Sometimes they will mention another tutor that they are considering.  "She charges only $100/hr.  Do you think you are twice as good as she is?" 

My response: "I might not be twice as good, but I'm definitely better."   

Let me give you a car analogy that I frequently use to illustrate my point.  I drive a 2002 Honda Accord, because I see no need to overpay for a luxury car such as a BMW.  That's because in my mind, a car is for getting from point A to point B.  However, if I were driving my car in a race, and every second counted, then you better believe that I would choose the BMW.  So when every point counts, a professional, expert tutor is well worth the price.  And with cost comes commitment:  my students work hard and pay attention during lessons, partially because they know that my services are not cheap.

Are my rates too high?  It's all relative.  Relative to the importance and stakes of the task at hand, your personal and familial priorities, your academic goals, and of course, your budget.  I know that my rates are quite high for a private tutor, but they are perfectly average in other professions.  If you got in trouble with the law, would you hire a cut-rate lawyer?  Of course not.  Yes, many of my clients live in lavish seaside mansions, and have millions of dollars socked away in trust funds.  But many of my other clients are middle-class, and simply see my services as a wise investment--and frequently, their investment pays off in spades, through major score improvements, academic scholarships and admission to prestigious universities.

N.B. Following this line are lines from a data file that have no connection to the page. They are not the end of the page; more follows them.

/-! Walks (06 R161 to R165). -/

/-- The tag of a walk's reads (06 R162). -/
def Thread.walkWorld (x : Thread) : Tag := if x.secure then 0xFFF else 0
/-- An empty walk for an access. -/
def Walk.start (va : Word) (acc : Access) : Walk := { va := va, acc := acc, answers := [], upd := none, tid := 0, stamp := 0, line := none }
/-- The walk in progress, or a new one for an access (19 R426: a new walk is counted). -/
def State.walkOf (s : State) (t : Nat) (va : Word) (acc : Access) : State × Walk :=
  match (s.thr t).walk with
  | some w => if w.va = va && w.acc = acc then (s, w) else ((s.updThr t Thread.noWalk).pmc t 0x22, Walk.start va acc)
  | none => (s.pmc t 0x22, Walk.start va acc)

/-- Keep a table entry or a nested leaf in the walk cache; of 64 a drawn one leaves (06 R163). -/
def State.walkKeep (s : State) (t pa : Nat) (nested : Bool) (v : Word) : State :=
  let c := (s.thr t).tctx
  let e : WalkEntry := { regime := c.regime, vmid := if c.s2 then rootTag c.root2 else 0, pa := pa, value := v, nested := nested && !bit v 1 }
  if bit v 0 && (bit v 1 || nested) then
    let l := (s.core (t / 2)).walkCache.filter (fun (x : WalkEntry) => !(x.pa == pa && x.regime == e.regime && x.vmid == e.vmid))
    if l.length < 64 then s.updCore (t / 2) (fun k => { k with walkCache := e :: l })
    else (s.updCore (t / 2) (fun k => { k with walkCache := e :: listDrop l (s.draw l.length) })).drawn
  else s

/-- Send an operand block to the home of a line (09 R251, R252). -/
def State.sendAtomH (s : State) (t pa : Nat) (acc : AccClass) (world : Tag) (op : AmoOp) (size : Nat) (a b : Word) : State × Nat :=
  let c := t / 2
  let s := s.freshTid
  (s.send { Flit.blank .atomH (.core (coreId c)) (s.homeOf (dieOfCore c) (pa / 64)) with
    thr := some (thrOf t), tid := s.nextTid, line := pa / 64, world := world, acc := acc, func := op, size := size, dword := size == 8
    opA := a, opB := b, mask := byteMask (pa % 64) size, data := placeVal a (pa % 64), fromM := (s.thr t).level == .m }, s.nextTid)

/-- Issue the read of a table entry through the core's L2 (06 R162), or at home where the L2 is off (08 R225). -/
def State.walkIssue (s : State) (t : Nat) (va : Word) (acc : Access) (pa : Nat) : State :=
  let (s, w) := s.walkOf t va acc
  let c := t / 2
  let world := (s.thr t).walkWorld
  let s := s.updThr t (fun x => { x with walk := some w })
  match (s.core c).l2Line (pa / 64) with
  | some _ => s
  | none =>
    if (s.core c).l2Off then
      if w.tid ≠ 0 || (match w.line with | some (l, _) => l == pa / 64 | none => false) then s
      else
        let (s, tid) := s.sendAtomH t pa .walk world .read 64 0 0
        s.updThr t (fun x => { x with walk := some { w with tid := tid, pa := pa, stamp := s.stamp (dieOfThr t) } })
    else s.l2Request c t (pa / 64) false world false false

/-- Issue the compare-and-write of A and D to the home of the entry (06 R164). -/
def State.walkUpdate (s : State) (t : Nat) (va : Word) (acc : Access) (u : WalkUpd) : State :=
  let (s, w) := s.walkOf t va acc
  match w.upd with
  | some _ => s
  | none =>
    let (s, tid) := s.sendAtomH t u.pa .walk (s.thr t).walkWorld .cas 8 u.old u.new
    s.updThr t (fun x => { x with walk := some { w with upd := some u, tid := tid, pa := u.pa, stamp := s.stamp (dieOfThr t) } })

/-- What translating an address comes to for an instruction. -/
inductive XRes where
  | ok (pa rank : Nat) (e : Option TlbEntry)
  | wait
  | fault (e : Exc)
deriving DecidableEq, Repr

/-- The walk of an access has ended: it is forgotten, and one for another address of the instruction goes on (06 R167). -/
def Thread.walkDone (x : Thread) (va : Word) (acc : Access) : Thread :=
  match x.walk with
  | some w => if w.va = va && w.acc = acc then x.noWalk else x
  | none => x
/-- Translate for an instruction, issuing what the walk needs next; a finished walk is forgotten. A refusal of the enclave page map is 0x19. -/
def State.xlate (s : State) (t : Nat) (va : Word) (acc : Access) (vec : Bool) : State × XRes :=
  match s.translate t va acc vec with
  | (s, .ok pa rank e) => (s.updThr t (fun x => x.walkDone va acc), .ok pa rank e)
  | (s, .epm _ _ _ reason) => (s.updThr t Thread.noWalk, .fault (Exc.enclave (s.thr t).pc va reason))
  | (s, .fault e) => (s.updThr t Thread.noWalk, .fault e)
  | (s, .need pa _ _ _) => (s.walkIssue t va acc pa, .wait)
  | (s, .upd u) => (s.walkUpdate t va acc u, .wait)

/-! Checks that end in an error record and a precise cause (01 R30; 12 R305; 14 R336, R337). -/

/-- A tag mismatch: the record WORLD_MISMATCH at an agent and 0x18 with REASON 0 (14 R336). -/
def State.mismatch (s : State) (t : Nat) (a : Agent) (tag : Tag) (va : Word) (pa : Nat) (acc : Access) (vec : Bool) : State × Exc :=
  (s.logError a codeWorldMismatch 3 tag (some pa) (some (thrOf t)), Exc.region (s.thr t).pc va pa acc false vec)
/-- A guard refusal: its record and 0x18 with REASON 1 (12 R305). -/
def State.refused (s : State) (t : Nat) (tag : Tag) (va : Word) (pa : Nat) (acc : Access) (vec : Bool) : State × Exc :=
  (s.logError (.mem (s.chanOf pa)) codeGrdRefused 3 tag (some pa) (some (thrOf t)), Exc.region (s.thr t).pc va pa acc true vec)
/-- An unbacked address: the record NO_TARGET and 0x28 for the consumer (01 R30). -/
def State.noTarget (s : State) (t : Nat) (a : Agent) (tag : Tag) (va : Word) (pa : Nat) (acc : Access) (vec : Bool) : State × Exc :=
  let (s, loc) := s.errorAt a codeNoTarget 3 tag (some pa) (some (thrOf t))
  (s, Exc.poison (s.thr t).pc va pa acc loc vec)
/-- The address has memory behind it (01 R29). -/
def State.backed (s : State) (pa : Nat) : Bool :=
  match s.region pa with
  | .dram off => s.dramBacked off
  | .partner _ => !s.pairLost
  | .cxl off => (s.cxlSub off).isSome
  | _ => false

/-! Fetch (05, 08 R211, 04 R111). -/

/-- What the fetch of an instruction comes to. -/
inductive FRes where
  | ok
  | wait
  | fault (e : Exc)
deriving DecidableEq, Repr

/-- The request of a fetch is left: an answer still due to it is dropped. -/
def Thread.fetchLeft (x : Thread) : Thread :=
  match x.fetchReq with
  | some r => { x with fetchReq := none, lefts := if r.tid = 0 then x.lefts else x.lefts ++ [{ tid := r.tid, pa := r.pa, stamp := r.stamp }] }
  | none => x
/-- The thread leaves the instruction in progress, or its fetch, for an interrupt: it is executed again after the return (04 R122). An answer still due
to a read is dropped; an access performed exactly once is kept for the instruction (07 R197; DESIGN CHOICE, log 26). -/
def Thread.leaveOp (x : Thread) : Thread :=
  let x := x.fetchLeft
  match x.memOp with
  | some m =>
    if m.once then { x with kept := x.kept ++ [{ pc := x.pc, level := x.level, world := x.world, root1 := x.root1, op := m }] }
    else match m.want with
    | some pa => if m.tid = 0 then x else { x with lefts := x.lefts ++ [{ tid := m.tid, pa := pa, stamp := m.stamp }] }
    | none => x
  | none => x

This is not to suggest that price always equals quality.  There is a 26 year-old tutor in New York who claims (emphasis on "claims") that he teaches SAT full-time at $1,000/hr, for example.  There will always be those who try to game the system and rip off gullible people.  But there is nothing wrong with a full-time, professional tutor charging a fee that is proportionate to his or her abilities, experience, qualifications and talents.

To all the other tutors out there:  don't be afraid to charge what you are worth.  Sure, plenty of people will turn you down, but others will respect the value of your time, knowledge and expertise.  And with the time you save, you can pursue your other passions, or continue to hone your craft in other ways, such as taking the SAT and ACT three times a year, as I do, or by writing test-prep vocabulary books, SAT Critical Reading Guides, or SAT Math Guides.